| Exercise requirements |
All lines from the one containing "it back. -/" down to the final line of the entries below: return them exactly.

| Data entries |
-- ==== Sys2Proof/Machine/Core.lean ====
section
/-! DEFINITION. The host's view of the machine. -/

def Sys2Proof.core : Host.Core := { State := Sys2Proof.Machine.State, Fault := Sys2Proof.Machine.Fault, Refusal := Sys2Proof.Machine.Refusal, step := Sys2Proof.Machine.step, reset := Sys2Proof.Machine.State.reset }
end

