/-- R70, R104: the frame of the DEC operations. A DEC beat changes no ENC register, no parameter, no cycle to come and no
response already given; only `DEC.E0` may set `DEC_FAULT`, and it then changes no other register; an operation that ends a
message without a Fault leaves `DEC_OLEN`, `DEC_OPEN` and `DEC_ERR` 0; at most one response is added. -/
def Obligations.DecBeatFrame : Prop :=
  ∀ (i : Instr) (s t : State), i.port = .dec → exec i s = .next t →
    SameEncPort s t ∧ t.cfg = s.cfg ∧ t.input = s.input ∧
    (i ≠ .decE0 → t.decFault = s.decFault) ∧
    (t.decFault ≠ s.decFault → t.decOlen = s.decOlen ∧ t.decOpen = s.decOpen ∧ t.decErr = s.decErr) ∧
    (i.isLast = true → t.decFault = false → t.decOlen = 0 ∧ t.decOpen = false ∧ t.decErr = false) ∧
    (t = s ∨ ∃ r, t.decOut = s.decOut ++ [r])

/-- R34 (c). An ENC beat and a DEC beat commute: in either order they give the same state, the same two responses among
it. -/
def Obligations.PortsCommute : Prop :=
  ∀ (e : EncWord) (d : DecWord) (s : State),
    andThen (acceptEnc e s) (acceptDec d) = andThen (acceptDec d s) (acceptEnc e)

/-- R18, R34. A cycle that presents a beat on both ports is the two steps in either order. -/
def Obligations.BothPortsInOneCycle : Prop :=
  ∀ (s : State) (e : EncWord) (d : DecWord) (rest : List Cycle),
    s.input = { rst := false, enc := some e, dec := some d } :: rest →
    step s = runSteps 2 { s with input := Cycle.ofBeat (.enc e) :: Cycle.ofBeat (.dec d) :: rest } ∧
    step s = runSteps 2 { s with input := Cycle.ofBeat (.dec d) :: Cycle.ofBeat (.enc e) :: rest }

/-- R34 (a), R104. Noninterference: what the DEC port holds and answers after a cycle does not depend on the ENC port, on
the ENC beats or on the cycles to come, and the same the other way round. -/
def Obligations.PortsDoNotInterfere : Prop :=
  ∀ (s s' t t' : State) (c c' : Cycle) (rest rest' : List Cycle),
    s.input = c :: rest → s'.input = c' :: rest' → c.rst = c'.rst → s.cfg = s'.cfg →
    step s = .next t → step s' = .next t' →
    (c.dec = c'.dec → SameDecPort s s' → SameDecPort t t') ∧
    (c.enc = c'.enc → SameEncPort s s' → SameEncPort t t')

/-- R18. A step runs the decoded operation: when the next cycle presents, with `rst` = 0, one beat that decodes to `i`, the
step is `exec` of `i` on the state with that cycle taken. -/
def Obligations.StepRunsTheDecodedInstruction : Prop :=
  ∀ (s : State) (b : Beat) (i : Instr) (rest : List Cycle), s.input = Cycle.ofBeat b :: rest →
    decode b = .ok i → i.wellFormed = true → step s = exec i { s with input := rest }

/-- R46. When the next cycle presents an illegal beat to a port in service, the step takes the Fault. -/
def Obligations.StepTakesTheFaultOfAnIllegalBeat : Prop :=
  ∀ (s : State) (b : Beat) (code : FaultCode) (rest : List Cycle), s.input = Cycle.ofBeat b :: rest →
    decode b = .error code → portFaulted code.port s = false →
    step s = .next (raiseFault code { s with input := rest })

/-- R110, R113. The machine never stops: from every state a step answers a next state. -/
def Obligations.EveryStepAnswersANextState : Prop :=
  ∀ s : State, ∃ t, step s = .next t

/-- R16, R17, R18. The output signals of a cycle are what the step does: each port's response in the cycle, if there is
one, is the response that the step gives, and it is present exactly when a beat is presented and the port is ready; after
the step the `fault` output of an idle port shows the fault register. It is about a block with `LAT` = 0, the default of
R113, which the model takes (log entry 4, DEDUCED): with `LAT` of 1 or more the response, and the fault output with it, come
in a later cycle. That the response signals have no value without a response is log entry 9 (DESIGN CHOICE). -/
def Obligations.OutputSignalsAgreeWithTheStep : Prop :=
  ∀ (s t : State) (c : Cycle) (rest : List Cycle), s.input = c :: rest → step s = .next t →
    t.encOut = s.encOut ++ (encPins c s).resp.toList ∧
    t.decOut = s.decOut ++ (decPins c s).resp.toList ∧
    ((encPins c s).resp.isSome = true ↔ c.enc.isSome = true ∧ c.rst = false ∧ s.encFault = false) ∧
    ((decPins c s).resp.isSome = true ↔ c.dec.isSome = true ∧ c.rst = false ∧ s.decFault = false) ∧
    (c.rst = false → (encPins c s).fault = t.encFault ∧ (decPins c s).fault = t.decFault) ∧
    (encPins Cycle.idle t).fault = t.encFault ∧ (decPins Cycle.idle t).fault = t.decFault

/-- R5, R18, R34 (b). A step keeps the parameters, takes at most one of the host's cycles, and adds at most one response on
each port, after those already given. -/
def Obligations.StepKeepsParametersAndPastResponses : Prop :=
  ∀ s t : State, step s = .next t →
    t.cfg = s.cfg ∧ t.input = s.input.tail ∧
    (∃ e, t.encOut = s.encOut ++ e ∧ e.length ≤ 1) ∧ (∃ d, t.decOut = s.decOut ++ d ∧ d.length ≤ 1)

/-! ## Invariants -/

/-- The state after reset meets the invariant. That `LEN_W` is 32 in it is the spec's default (R5), chosen by the model
(log entry 3). -/
def Obligations.ResetStateIsWellFormed : Prop := State.reset.Wf

/-- R8, R41, R42, R63, R78. Every step keeps the invariant, from every state that meets it: the counters stay `LEN_W`-bit
numbers, `ENC_OLEN` a multiple of 4, a closed DEC message leaves `DEC_OLEN` and `DEC_ERR` at 0, and every response has
legal fields. -/
def Obligations.StepKeepsStateWellFormed : Prop :=
  ∀ s t : State, s.Wf → step s = .next t → t.Wf

/-- R78. In every state that beats of any kind reach from a clean state of the DEC port, a closed port is clean and
`DEC_OLEN` is three times the number of groups of the open message that produced bytes, modulo 2^`LEN_W`. -/
def Obligations.DecCounterCountsGroupsOfThree : Prop :=
  ∀ (bs : List Beat) (s : State), DecClean s →
    ∃ t rs, runSteps bs.length (presentBeats bs s) = .next t ∧ t.decOut = s.decOut ++ rs ∧ t.ClosedIsClean ∧
      t.decOlen = 3 * ((openResponses rs).filter (fun r => r.qcnt == 3#2)).length % 2 ^ s.cfg.lenW

/-- R11, R112. `DEC_OPEN` says whether a message is open: after any DEC operations run from a clean state without a Fault,
it is 1 exactly when the last of them was not the last of its message. -/
def Obligations.DecOpenTracksTheOpenMessage : Prop :=
  ∀ (is : List Instr) (s t : State), DecClean s → (∀ i ∈ is, i.port = .dec) →
    runBeats is s = .next t → t.decFault = false → t.decOpen = messageOpen is

/-- R30, R112. A message that the host frames as it must runs without a Fault, gives one response a beat, of which the last
has `done` = 1 and no other has, and leaves the port's per-message registers at their reset values. -/
def Obligations.WellFramedMessageEndsClean : Prop :=
  (∀ (is : List Instr) (s : State), wellFramed .enc is = true → s.encFault = false →
    ∃ rs r, runBeats is s = .next { s with encOlen := 0, encOut := s.encOut ++ (rs ++ [r]) } ∧
      rs.length + 1 = is.length ∧ r.done = true ∧ r.fault = false ∧
      ∀ x ∈ rs, x.done = false ∧ x.fault = false) ∧
  (∀ (is : List Instr) (s : State), wellFramed .dec is = true → DecClean s →
    ∃ rs r, runBeats is s = .next { s with decOut := s.decOut ++ (rs ++ [r]) } ∧
      rs.length + 1 = is.length ∧ r.done = true ∧ r.fault = false ∧
      ∀ x ∈ rs, x.done = false ∧ x.fault = false)

/-! ## Messages -/

/-- R61. The encoder computes `encode(B)`: the responses to the beats of `ENC.MSG B` deliver it, the last one with `done` = 1
and `total` its length modulo 2^`LEN_W`; nothing else of the state moves and `ENC_OLEN` is 0 again. The second framing of
R49, full groups and then `ENC.E0`, gives the same. -/
def Obligations.EncMessageDeliversTheEncoding : Prop :=
  ∀ (b : List Byte) (s : State), EncClean s →
    ∀ is : List Instr, is = encMsg b ∨ (b ≠ [] ∧ b.length % 3 = 0 ∧ is = encMsgClosed b) →
      ∃ rs r, runBeats is s = .next { s with encOut := s.encOut ++ (rs ++ [r]) } ∧
        textOf (rs ++ [r]) = encodeBytes b ∧
        r.done = true ∧ r.total = (encodeBytes b).length % 2 ^ s.cfg.lenW ∧
        (∀ x ∈ rs, x.done = false) ∧ (∀ x ∈ rs ++ [r], x.fault = false)

/-- R79. The decoder computes `decode(T)`: when it is `Ok`, the responses to the beats of `DEC.MSG T` deliver it and every
one has `fail` = 0; when it is `DecodeError`, the last response has `fail` = 1 and what left before is what the groups
before the first failing group decode to. The DEC registers are clean again. -/
def Obligations.DecMessageDeliversTheDecoding : Prop :=
  ∀ (text : List Byte) (s : State), DecClean s →
    ∃ rs r, runBeats (decMsg text) s = .next { s with decOut := s.decOut ++ (rs ++ [r]) } ∧ r.done = true ∧
      (∀ x ∈ rs, x.done = false) ∧ (∀ x ∈ rs ++ [r], x.fault = false) ∧
      (∀ out, decodeText text = some out →
        bytesOf (rs ++ [r]) = out ∧ (∀ x ∈ rs ++ [r], x.fail = false) ∧ r.total = out.length % 2 ^ s.cfg.lenW) ∧
      (decodeText text = none → r.fail = true ∧ bytesOf (rs ++ [r]) = goodPrefix text)

/-- R80. Round trip: decoding the encoding of any byte sequence gives it back. -/
def Obligations.DecodeOfEncodeIsTheMessage : Prop :=
  ∀ b : List Byte, decodeText (encodeBytes b) = some b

| Result for this task |
/-- R80. Round trip: decoding the encoding of any byte sequence gives it back. -/
def Obligations.DecodeOfEncodeIsTheMessage : Prop :=
  ∀ b : List Byte, decodeText (encodeBytes b) = some b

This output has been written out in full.